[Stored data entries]
/-- R123, R124, R137, R139: the end of the own break, which is driven while no notice is being sent, clears it, places
a LOAD with the own entry's values and starts the LISTEN_IN timer at 200 ms, the run being also taken as heard where it
was held longer. A break heard counts once, sends the receiver to WAIT_FREE and places a LOAD in LISTEN_IN and ACTIVE.
It abandons the notice being sent, whose entry stays pending in its place with its whole content (R118); a CLAIM whose
flow carries the cancel mark is then withdrawn, its flow ends WITHDRAWN, and the oldest flow that waits is placed before
the LOAD (R148, R149, R157). The counts of bit times stand as the event leaves them (log 9), and timers are held as
deadlines of the own clock (log 4). -/
def Obligations.BreaksPlaceALoad : Prop :=
  ∀ s : State, s.inReset = false →
    let load := addLoad s.adm.ownA s.adm.ownB s.ownCount
    let loaded (list : List SendEntry) : List SendEntry :=
      if s.view.station = .listenIn ∨ s.view.station = .active then load list else list
    let counted := { s.line.counters with breaksHeard := bump s.line.counters.breaksHeard }
    (s.line.sending = none → s.line.driving = true → s.view.station = .listenIn →
      exec (.breakComplete false) s = .next { s with
        line := { s.line with
          driving := false, pendingBreak := false, receiver := .waitFree, freePoint := .normal, bits := ⟨0, 0⟩
          sendList := load s.line.sendList }
        view := { s.view with listen := some (s.ownClock + 200000000) } } ∧
      exec (.breakComplete true) s = .next { s with
        line := { s.line with
          driving := false, pendingBreak := false, receiver := .waitFree, freePoint := .normal, bodyLoss := false
          bits := ⟨0, 0⟩, sendList := load s.line.sendList, counters := counted }
        view := { s.view with listen := some (s.ownClock + 200000000) } }) ∧
    (s.line.driving = false → s.view.station ≠ .solo →
      let heard (list : List SendEntry) : Line := { s.line with
        receiver := .waitFree, sending := none, bodyLoss := false, freePoint := .normal, bits := ⟨0, 12⟩
        sendList := list, counters := counted }
      (s.line.sending = none → exec .breakHeard s = .next { s with line := heard (loaded s.line.sendList) }) ∧
      ∀ (n : Notice) (before : List SendEntry) (e : SendEntry) (after : List SendEntry),
        s.line.sending = some n → s.line.sendList = before ++ e :: after → e.onWire = true →
        (∀ d ∈ before ++ after, d.onWire = false) →
        ((n.isClaim = true → ∀ f, s.adm.claiming = some f → (s.flow f).cancel = false) →
          exec .breakHeard s = .next { s with
            line := heard (loaded (before ++ { e with onWire := false, changed := false } :: after)) }) ∧
        (∀ f, s.ClaimsConsistent → s.adm.claiming = some f → (s.flow f).cancel = true →
          n.isClaim = true → e.notice.isClaim = true → (∀ d ∈ before ++ after, d.notice.isClaim = false) →
          let y := s.flow f
          let closed := { s.setFlow f
              { y with state := .free, drain := none, lock := none, creditA := 0, creditB := 0 } with
            adm := { s.adm with claiming := none, claimTimer := none }
            port := s.port.add s.stationTime (.flowClosed f .withdrawn y.params.cls y.params.legs y.shownCounters) }
          exec .breakHeard s = .next (match s.adm.claimQueue with
            | [] => { closed with line := heard (load (before ++ after)) }
            | g :: rest => { closed.setFlow g { s.flow g with state := .claiming } with
                adm := { s.adm with
                  claimQueue := rest, claiming := some g, claimTimer := some (s.ownClock + 500000000) }
                line := heard (load (addClaim (s.flow g).params.legs.code (s.flow g).derived.load
                  (before ++ after))) })))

**Task prompt**
In the records above, some lines may contain the word "SendEntry"; copy every one of them.

**Answer to this problem**
    let loaded (list : List SendEntry) : List SendEntry :=
      let heard (list : List SendEntry) : Line := { s.line with
      ∀ (n : Notice) (before : List SendEntry) (e : SendEntry) (after : List SendEntry),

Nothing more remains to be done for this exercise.